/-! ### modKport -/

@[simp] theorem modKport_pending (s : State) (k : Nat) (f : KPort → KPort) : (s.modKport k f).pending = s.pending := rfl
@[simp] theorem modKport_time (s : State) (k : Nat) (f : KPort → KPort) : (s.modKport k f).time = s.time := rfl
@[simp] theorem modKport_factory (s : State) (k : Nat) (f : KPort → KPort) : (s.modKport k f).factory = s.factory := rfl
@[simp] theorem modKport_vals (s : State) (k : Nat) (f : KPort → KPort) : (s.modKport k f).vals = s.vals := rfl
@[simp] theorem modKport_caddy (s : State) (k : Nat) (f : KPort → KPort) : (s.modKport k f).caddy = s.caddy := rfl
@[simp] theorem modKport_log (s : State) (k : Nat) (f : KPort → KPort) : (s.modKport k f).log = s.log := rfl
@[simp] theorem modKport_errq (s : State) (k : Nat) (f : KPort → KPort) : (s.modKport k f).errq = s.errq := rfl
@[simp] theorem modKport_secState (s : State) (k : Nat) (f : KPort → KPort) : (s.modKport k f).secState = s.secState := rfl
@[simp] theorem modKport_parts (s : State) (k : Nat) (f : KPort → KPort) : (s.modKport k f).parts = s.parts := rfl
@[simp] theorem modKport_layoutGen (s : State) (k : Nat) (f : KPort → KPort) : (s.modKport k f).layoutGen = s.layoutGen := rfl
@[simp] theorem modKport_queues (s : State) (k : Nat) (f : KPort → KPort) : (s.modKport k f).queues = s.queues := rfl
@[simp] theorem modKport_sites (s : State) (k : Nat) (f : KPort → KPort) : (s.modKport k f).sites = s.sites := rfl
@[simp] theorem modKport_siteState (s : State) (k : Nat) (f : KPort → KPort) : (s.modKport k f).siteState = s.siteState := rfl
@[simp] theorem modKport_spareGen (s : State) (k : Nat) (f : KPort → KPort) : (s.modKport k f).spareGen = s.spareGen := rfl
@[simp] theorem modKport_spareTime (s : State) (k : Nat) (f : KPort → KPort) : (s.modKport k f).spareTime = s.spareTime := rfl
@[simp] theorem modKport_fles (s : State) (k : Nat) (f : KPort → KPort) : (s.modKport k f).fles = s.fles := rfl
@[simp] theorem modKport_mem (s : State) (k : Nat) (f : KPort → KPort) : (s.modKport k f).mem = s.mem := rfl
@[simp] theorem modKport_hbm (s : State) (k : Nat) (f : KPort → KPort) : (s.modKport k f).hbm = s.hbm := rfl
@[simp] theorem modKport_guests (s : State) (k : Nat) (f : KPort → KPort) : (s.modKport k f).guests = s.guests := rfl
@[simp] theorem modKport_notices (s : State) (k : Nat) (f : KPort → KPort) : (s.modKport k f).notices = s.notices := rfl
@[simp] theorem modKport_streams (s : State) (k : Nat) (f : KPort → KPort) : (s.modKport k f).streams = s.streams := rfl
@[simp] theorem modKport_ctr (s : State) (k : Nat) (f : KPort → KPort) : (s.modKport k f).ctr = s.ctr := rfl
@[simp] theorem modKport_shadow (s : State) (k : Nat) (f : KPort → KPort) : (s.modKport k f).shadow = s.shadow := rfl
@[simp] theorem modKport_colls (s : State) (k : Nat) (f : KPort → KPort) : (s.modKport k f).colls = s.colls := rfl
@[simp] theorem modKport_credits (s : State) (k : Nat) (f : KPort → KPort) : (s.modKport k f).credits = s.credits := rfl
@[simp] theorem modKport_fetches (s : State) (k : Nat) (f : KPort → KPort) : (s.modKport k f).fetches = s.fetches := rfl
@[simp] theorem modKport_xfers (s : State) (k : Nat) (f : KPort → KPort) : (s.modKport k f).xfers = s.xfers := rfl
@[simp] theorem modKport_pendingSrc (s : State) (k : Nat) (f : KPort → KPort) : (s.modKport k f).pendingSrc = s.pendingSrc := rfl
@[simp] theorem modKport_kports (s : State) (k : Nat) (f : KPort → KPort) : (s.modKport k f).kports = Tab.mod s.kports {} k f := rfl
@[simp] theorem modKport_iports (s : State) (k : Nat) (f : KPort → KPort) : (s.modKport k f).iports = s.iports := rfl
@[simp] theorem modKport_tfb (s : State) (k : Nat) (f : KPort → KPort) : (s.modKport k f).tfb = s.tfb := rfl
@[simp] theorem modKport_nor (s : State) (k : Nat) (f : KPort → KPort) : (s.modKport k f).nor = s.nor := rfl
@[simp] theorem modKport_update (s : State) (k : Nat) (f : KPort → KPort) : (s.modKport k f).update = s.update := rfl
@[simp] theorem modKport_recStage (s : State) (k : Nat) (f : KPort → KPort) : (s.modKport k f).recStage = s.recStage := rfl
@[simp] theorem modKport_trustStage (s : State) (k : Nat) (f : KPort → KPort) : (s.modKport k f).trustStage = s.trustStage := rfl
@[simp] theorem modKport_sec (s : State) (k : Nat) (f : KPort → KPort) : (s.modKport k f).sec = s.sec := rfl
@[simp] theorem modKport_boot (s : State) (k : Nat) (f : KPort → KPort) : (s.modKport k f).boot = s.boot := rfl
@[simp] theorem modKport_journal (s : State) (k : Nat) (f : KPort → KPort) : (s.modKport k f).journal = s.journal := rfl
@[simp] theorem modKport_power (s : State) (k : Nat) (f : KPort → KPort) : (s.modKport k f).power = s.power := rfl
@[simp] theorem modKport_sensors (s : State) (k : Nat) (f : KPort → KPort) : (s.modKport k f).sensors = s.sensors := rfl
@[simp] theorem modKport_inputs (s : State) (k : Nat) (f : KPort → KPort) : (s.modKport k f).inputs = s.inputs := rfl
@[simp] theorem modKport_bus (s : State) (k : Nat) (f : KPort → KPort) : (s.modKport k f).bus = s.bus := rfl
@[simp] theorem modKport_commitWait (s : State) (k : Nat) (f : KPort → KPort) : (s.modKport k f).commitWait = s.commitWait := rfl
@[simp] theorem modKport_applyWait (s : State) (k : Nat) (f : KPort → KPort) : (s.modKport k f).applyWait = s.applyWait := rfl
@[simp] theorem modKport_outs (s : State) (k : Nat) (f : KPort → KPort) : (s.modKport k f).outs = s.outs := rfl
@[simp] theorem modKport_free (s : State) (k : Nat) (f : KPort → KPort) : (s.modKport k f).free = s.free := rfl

= = = =

*Problem requirements*.
Give back exactly the lines above starting at the line where "s.hbm := rfl" appears and ending at the line where "s.streams := rfl" appears, both included, with no other lines.

*Exercise response*.
@[simp] theorem modKport_hbm (s : State) (k : Nat) (f : KPort → KPort) : (s.modKport k f).hbm = s.hbm := rfl
@[simp] theorem modKport_guests (s : State) (k : Nat) (f : KPort → KPort) : (s.modKport k f).guests = s.guests := rfl
@[simp] theorem modKport_notices (s : State) (k : Nat) (f : KPort → KPort) : (s.modKport k f).notices = s.notices := rfl
@[simp] theorem modKport_streams (s : State) (k : Nat) (f : KPort → KPort) : (s.modKport k f).streams = s.streams := rfl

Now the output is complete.